5 things to consider if you want to work as a data scientist

Understanding of Data :

Because data science is all about data, the first thing to look for is “a love for data.”

The following questions will aid in determining one’s fondness for data:

  • Do you know the language of data, or at the very least what data/information is?
  • Does your present employment need you to work with data?
  • Are you familiar with tables (rows/columns) and some unstructured data?
  • Most importantly, do you enjoy looking at and manipulating data?

If you answered “yes” to the most of the above questions, then you’re good to go from a “data” standpoint*.*

Understanding of algorithms/logic:

Algorithms are a collection of instructions for a computer to follow in order to complete a specific activity.
Even When you solve a riddle on paper, it’s similar to what algorithms accomplish in computers.
Because all machine learning systems are based on algorithms, having a fundamental understanding of what algorithms are and how they are developed at a high level using logic is a must.

Understanding of programming:

To start their data science adventure, no one needs to be a master coder.
However, one should be familiar with how computer programs are written. Possibly a few fundamentals:

• What are variables and constants, and what are the differences between them? What does “datatype” imply?
• What are loops and conditional statements, and how do you use them?
• What do input/output, functions, and other terms mean?
• Define client/server, databases, APIs, hosting, and deployment, among other terms.

If the preceding questions are answered confidently, the “coding” portion can begin.
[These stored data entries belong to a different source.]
-- ==== Sys2Proof/Machine/Hod.lean ====
section
/-! DEFINITION. Hod channels (13): registers, the checks of GO, one line or block of a transfer at a time, ordered
stops and disables. -/

namespace Sys2Proof.Machine

/-! ### Registers (R333-R335) -/

def hodReset : HodCh where
  src := 0
  dst := 0
  cnt := 0
  mode := 0
  en := false
  status := 0
  space := 0
  err := 0
  result := 0
  pattern := List.replicate 8 0
  total := 0
  srcTr := none
  dstTr := none

/-- A channel of a bay. -/
def State.hodOf (s : State) (b c : Nat) : HodCh := tgetD (b, c) hodReset s.hod.ch

/-- Put a channel. -/
def State.setHod (s : State) (b c : Nat) (h : HodCh) : State :=
  { s with hod := { s.hod with ch := tset (b, c) h s.hod.ch } }

/-- Fields of HOD_MODE (R334). -/
def HodCh.op (h : HodCh) : Nat := fieldOf h.mode 23 21
def HodCh.srcKind (h : HodCh) : Nat := fieldOf h.mode 20 19
def HodCh.dstKind (h : HodCh) : Nat := fieldOf h.mode 18 17
def HodCh.endPad (h : HodCh) : Nat := fieldOf h.mode 16 15
def HodCh.fillLen (h : HodCh) : Nat := fieldOf h.mode 14 12 + 1
def HodCh.xform (h : HodCh) : Nat := fieldOf h.mode 11 10
def HodCh.stride (h : HodCh) : Nat := fieldOf h.mode 9 4
def HodCh.blk (h : HodCh) : Nat := (fieldOf h.mode 3 0 + 1) * 4096

/-- HOD_SPACE names the firmware space (R333). -/
def HodCh.firmware (h : HodCh) : Bool := fieldOf h.space 22 22 == 1

/-- The slice of HOD_SPACE (R233); the firmware's work counts for the device. -/
def HodCh.slice (h : HodCh) : Nat := if h.firmware then 0 else fieldOf h.space 21 12

/-- The generation of HOD_SPACE (R233). -/
def HodCh.gen (h : HodCh) : Nat := fieldOf h.space 11 0

/-- The space of the channel's virtual endpoints (R336). -/
def State.hodSpace (s : State) (h : HodCh) : Space :=
  if h.firmware then firmwareSpace else { s.sliceSpace h.slice with gen := h.gen }

/-- An endpoint is host memory (R336). -/
def HodCh.host (h : HodCh) : Bool := (h.op != 1 && h.srcKind == 2) || h.dstKind == 2

/-! ### GO (R336, R337) -/

/-- The mode check of GO: 0, or the code it is refused with (R337). -/
def hodCheck (h : HodCh) : Nat :=
  let sk := h.srcKind
  let dk := h.dstKind
  if 5 ≤ h.op ∨ sk = 3 ∨ dk = 3 ∨ h.endPad = 3 then 0x0701
  else if (h.op = 1 ∧ sk ≠ 0) ∨ (h.op ≠ 1 ∧ sk = 2 ∧ dk = 2) ∨ (3 ≤ h.op ∧ (sk = 2 ∨ dk = 2)) then 0x0701
  else if (h.op ≠ 1 ∧ sk = 0 ∧ 2 ^ 48 ≤ h.src) ∨ (dk = 0 ∧ 2 ^ 48 ≤ h.dst) then 0x0701
  else if h.endPad ≠ 0 ∧ !h.host then 0x0701
  else if h.op = 3 ∧ (h.xform = 3 ∨ (h.xform = 0 ∧ h.stride ≠ 0) ∨ (h.xform ≠ 0 ∧ h.stride = 0)) then 0x0701
  else if h.host ∧ h.cnt % 2 = 1 then 0x0702
  else if h.op = 0 ∧ sk = dk ∧ h.src < h.dst + h.cnt ∧ h.dst < h.src + h.cnt then 0x0703
  else 0

/-- A code of a channel enters the ring of its bay and of the slice of HOD_SPACE, or the hub's ring for the firmware
space (R357, R506). -/
def State.hodRecord (s : State) (b c : Nat) (h : HodCh) (code detail : Nat) (cont : Option Nat) : State :=
  let info := if code / 256 = 7 then h.cnt % 2 ^ 24 * 4096 else detail
  let s1 := s.occurAt (bayRing b) ⟨s.now, s.unitOf 9 (b + c * 16), code, 1, info, cont⟩
  if h.firmware then s1.occurAt 0 ⟨s.now, s.unitOf 9 (b + c * 16), code, 1, info, cont⟩
  else s1.recordSlice h.slice 0 code info cont
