-- ==== Sys2Proof/Machine/Regs.lean ====
section
/-! DEFINITION. The register region (11, 13): RANGE_STATUS of each bay (R309) and the Hod channels (R333). -/

namespace Sys2Proof.Machine

/-- Where a local address of the register region lies. -/
inductive RegAt where
  | range (bay : Nat)
  | hod (bay ch off : Nat)
  | none
deriving DecidableEq, Repr

/-- RANGE_STATUS at 0x03C010000000 + b × 0x1000; channel c of bay b at 0x03C020000000 + b × 0x10000 + c × 0x40. -/
def regAt (la : Nat) : RegAt :=
  if 0x03C010000000 ≤ la ∧ la < 0x03C010010000 then
    (if la % 0x1000 = 0 then .range ((la - 0x03C010000000) / 0x1000) else .none)
  else if 0x03C020000000 ≤ la ∧ la < 0x03C020100000 then
    let o := la - 0x03C020000000
    if o % 0x10000 < 0x800 then .hod (o / 0x10000) (o % 0x10000 / 0x40) (o % 0x40) else .none
  else .none

/-- The 64 courses of a channel's registers (R333). -/
def HodCh.image (h : HodCh) : List Course :=
  let ctl := (if h.en then 2048 else 0) + (if h.status = 1 then 1024 else 0) + h.status % 16
  natCrs 5 h.src ++ natCrs 5 h.dst ++ natCrs 3 h.cnt ++ natCrs 2 h.mode ++ [BitVec.ofNat 12 ctl] ++
    natCrs 2 h.space ++ natCrs 2 (h.err % 65536) ++ natCrs 3 (h.result % 2 ^ 32) ++ [0] ++ fitList 8 0 h.pattern ++
    List.replicate 32 0

/-- One course of the register region; an address with no register reads 0. -/
def State.regCourse (s : State) (la : Nat) : Course :=
  match regAt la with
  | .range b => s.rangeStatus b
  | .hod b c o => nth (s.hodOf b c).image o 0
  | .none => 0

/-- A load from the register region. -/
def State.regRead (s : State) (la n : Nat) : List Course := (List.range n).map fun k => s.regCourse (la + k)

/-- A register of a channel written whole by one store of its width; while RUNNING only HOD_CTL takes a write (R333). -/
def State.hodRegWrite (s : State) (b c off : Nat) (cs : List Course) : State :=
  let h := s.hodOf b c
  let v := crsNat cs
  if off = 0x0F ∧ cs.length = 1 then s.hodCtl b c (nth cs 0 0)
  else if h.status = 1 then s
  else
    match off, cs.length with
    | 0x00, 5 => s.setHod b c { h with src := v }
    | 0x05, 5 => s.setHod b c { h with dst := v }
    | 0x0A, 3 => s.setHod b c { h with cnt := v % 2 ^ 32 }
    | 0x0D, 2 => s.setHod b c { h with mode := v }
    | 0x10, 2 => s.setHod b c { h with space := v }
    | 0x18, 8 => s.setHod b c { h with pattern := cs }
    | _, _ => s

/-- A store to the register region; writes to read-only fields have no effect (R309, R333). -/
def State.regWrite (s : State) (la : Nat) (cs : List Course) : State :=
  match regAt la with
  | .range b =>
    if cs.length = 1 ∧ (nth cs 0 0).getLsbD 10 then s.updRange b fun r => { r with error := false } else s
  | .hod b c o => s.hodRegWrite b c o cs
  | .none => s

/-- REGISTER_WRITE (R333): a write to a register of the register region. -/
def execRegisterWrite (ca : Nat) (value : List Course) (s : State) : Out :=
  .next (if s.isLocal ca then s.regWrite (caLocal ca) value else s)

end Sys2Proof.Machine
end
Understanding of Statistics:

One of the most important areas of study in data science is statistics. There is no mandatory data science course in this domain, but the following topics should not make an aspiring data scientist uncomfortable:

• percentiles, mean, median, mode, stranded deviation/variance, etc.
• probability/Bayes theorem/distribution, etc.
• Hypothesis testing, anova, chi square, p-value, and other statistical tests

Understanding of business domain:

This point, like the others, is not a roadblock for aspiring data scientists; nonetheless, the more knowledge one has in a given business sector or domain, the easier it will be for him or her to analyze data from that domain.